# Refined Detail -v- E46 M3 Convertible - BIG POST (inc. HD Video)



## Refined Detail (Nov 27, 2006)

Evening all,

Been a long evening sifting through insane amounts of photos from todays detail - been experimenting with time lapse photography for the YouTube channel. More on that later!

This E46 M3 convertible hadn't been cleaned since the beginning of December, so was looking pretty sorry for itself after the grim weather we've had. I was asked to tidy it up and make it look a lot more presentable, improve the overall appearance of the paintwork and apply some long lasting protection. We decided a Zaino Detail would be perfect.

Today I enrolled the assistance of Stu who you will see more of over the coming months :thumb:

Please note the number plate is on show with the owners permission.
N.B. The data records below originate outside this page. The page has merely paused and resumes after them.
-- ==== Sys2Proof/Machine/MemInsn.lean ====
section
/-! DEFINITION. The meanings of the memory instructions (16): each one effect of MemAccess under its rule inside a region
(R301, R370). -/

namespace Sys2Proof.Machine

/-- LD (R304). -/
def execLd (m : Option XMod) (t : Tag) (z : Size) (sp : Space) (d a : Opnd) (s : State) : Step State :=
  issue (s.m.ruleMem m sp a) (ldM m sp (sizeBytes z) false t d a) s

/-- LD.n (R304). -/
def execLdN (m : Option XMod) (t : Tag) (z : NSize) (sp : Space) (d a : Opnd) (s : State) : Step State :=
  issue (s.m.ruleMem m sp a) (ldM m sp (nsizeBytes z) true t d a) s

/-- ST (R147, R304). -/
def execSt (m : Option XMod) (z : Size) (sp : Space) (d a : Opnd) (s : State) : Step State :=
  issue (s.m.ruleMem m sp a) (stM m sp (sizeBytes z) d a) s

/-- LDV (R305, R308). -/
def execLdv (m : Option XMod) (g : Fin 8) (t : Tag) (sp : Space) (d : Fin 256) (a : Opnd) (s : State) : Step State :=
  issue (s.m.forbidV sp a) (ldvM m sp g t d a) s

/-- STV (R305, R308). -/
def execStv (m : Option XMod) (g : Fin 8) (sp : Space) (d : Fin 256) (a : Opnd) (s : State) : Step State :=
  issue (s.m.forbidV sp a) (stvM m sp g d a) s

/-- LDFE (R309). -/
def execLdfe (m : Option XMod) (d a : Opnd) (s : State) : Step State :=
  issue (.abort abForbidden) (feM 0 m d a) s

/-- LDFF (R309). -/
def execLdff (m : Option XMod) (d a : Opnd) (s : State) : Step State :=
  issue (.abort abForbidden) (feM 1 m d a) s

/-- STFE (R309). -/
def execStfe (m : Option XMod) (d a : Opnd) (s : State) : Step State :=
  issue (.abort abForbidden) (feM 2 m d a) s

/-- FESET (R309). -/
def execFeset (m : Option XMod) (a : Opnd) (s : State) : Step State :=
  issue (.abort abForbidden) (feSetM true m a) s

/-- FECLR (R309). -/
def execFeclr (m : Option XMod) (a : Opnd) (s : State) : Step State :=
  issue (.abort abForbidden) (feSetM false m a) s

/-- XST (R311). -/
def execXst (m : Option XMod) (a : Opnd) (src : XstSrc) (s : State) : Step State :=
  issue (.abort abForbidden) (xstM m a src) s

/-- AXCHG (R313). -/
def execAxchg (m : Option XMod) (z : ASize) (sp : ASpace) (d a b : Opnd) (s : State) : Step State :=
  issue (if sp = .g then s.m.forbidG a else .abort abForbidden)
    (atomicM m (asizeOf z).1 false sp d a [b] (rmw m b (fun _ y => y))) s

/-- ACAS (R313). -/
def execAcas (m : Option XMod) (z : ASize) (sp : ASpace) (d a b c : Opnd) (s : State) : Step State :=
  issue (if sp = .g then s.m.forbidG a else .abort abForbidden)
    (atomicM m (asizeOf z).1 false sp d a [b, c] (casNew m (asizeOf z).1 b c)) s

/-- AADD (R313). -/
def execAadd (m : Option XMod) (z : ASize) (sp : ASpace) (d a b : Opnd) (s : State) : Step State :=
  issue (if sp = .g then s.m.forbidG a else .abort abForbidden)
    (atomicM m (asizeOf z).1 false sp d a [b] (rmw m b (fun x y => x + y))) s

/-- AAND (R313). -/
def execAand (m : Option XMod) (z : ASize) (sp : ASpace) (d a b : Opnd) (s : State) : Step State :=
  issue (if sp = .g then s.m.forbidG a else .abort abForbidden)
    (atomicM m (asizeOf z).1 false sp d a [b] (rmw m b (fun x y => x &&& y))) s

/-- AOR (R313). -/
def execAor (m : Option XMod) (z : ASize) (sp : ASpace) (d a b : Opnd) (s : State) : Step State :=
  issue (if sp = .g then s.m.forbidG a else .abort abForbidden)
    (atomicM m (asizeOf z).1 false sp d a [b] (rmw m b (fun x y => x ||| y))) s

/-- AXOR (R313). -/
def execAxor (m : Option XMod) (z : ASize) (sp : ASpace) (d a b : Opnd) (s : State) : Step State :=
  issue (if sp = .g then s.m.forbidG a else .abort abForbidden)
    (atomicM m (asizeOf z).1 false sp d a [b] (rmw m b (fun x y => x ^^^ y))) s

/-- AMIN (R313). -/
def execAmin (m : Option XMod) (z : MSize) (sp : ASpace) (d a b : Opnd) (s : State) : Step State :=
  issue (if sp = .g then s.m.forbidG a else .abort abForbidden)
    (atomicM m (msizeOf z).1 (msizeOf z).2 sp d a [b]
      (rmw m b (minMax (msizeOf z).1 (msizeOf z).2 false))) s

/-- AMAX (R313). -/
def execAmax (m : Option XMod) (z : MSize) (sp : ASpace) (d a b : Opnd) (s : State) : Step State :=
  issue (if sp = .g then s.m.forbidG a else .abort abForbidden)
    (atomicM m (msizeOf z).1 (msizeOf z).2 sp d a [b]
      (rmw m b (minMax (msizeOf z).1 (msizeOf z).2 true))) s

/-- FENCE (R314). -/
def execFence (m : Option XMod) (s : State) : Step State :=
  issue (.abort abForbidden) (fenceM m) s

/-- PVIS (R272, R315). -/
def execPvis  (s : State) : Step State :=
  issue (.abort abForbidden) pvisM s

/-- BINIT (R316). -/
def execBinit (m : Option XMod) (a b : Opnd) (s : State) : Step State :=
  issue (.abort abForbidden) (binitM m a b) s

/-- BARR (R317). -/
def execBarr (m : Option XMod) (a b : Opnd) (s : State) : Step State :=
  issue (.abort abForbidden) (barrM m a b) s

/-- BWAIT (R318). -/
def execBwait (m : Option XMod) (k : Fin 16) (d a : Opnd) (s : State) : Step State :=
  issue (.abort abForbidden) (bwaitM m k d a) s

/-- GBAR (R319). -/
def execGbar (m : Option XMod) (d a : Opnd) (s : State) : Step State :=
  issue (.abort abForbidden) (gbarM m d a) s

end Sys2Proof.Machine
end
First up, how it looked upon arrival:























































Engine bay was first. Degreased with Autosmart G101 and agitated with detailing brushes, rinsed off at medium pressure, Autosmart Rubber & Plastic dressing applied and left, then engine started and left to run. The excess dressing was buffed off later and metal work tidied with Autosmart Tango.










Next up, the fuel cap and doorshuts. Again cleaned with Autosmart G101 and detailing brushes, and rinsed out at low pressure:























































Autosmart Hazsafe was applied to the lower half of the car, and an initial soaking of Espuma Revolution the wheels, left to work for a minute or so, then rinsed off at high pressure:





































Wheels were then cleaned properly, again with Espuma Revolution. They are going to be polished up when the weather improves, as they are currently suffering from the usual lacquer fail.










Tyres and arches were cleaned with Autosmart G101:























































Next the car was foamed with Bilt Hamber Autofoam and left to dwell. Badges and nooks & crannies were cleaned with Meguiars APC and a detailing brush.










The soft top was also foamed, and agitated with a sponge from the Autoglym convertible kit:










Bodywork was rinsed off at high pressure, and the roof with an open hose.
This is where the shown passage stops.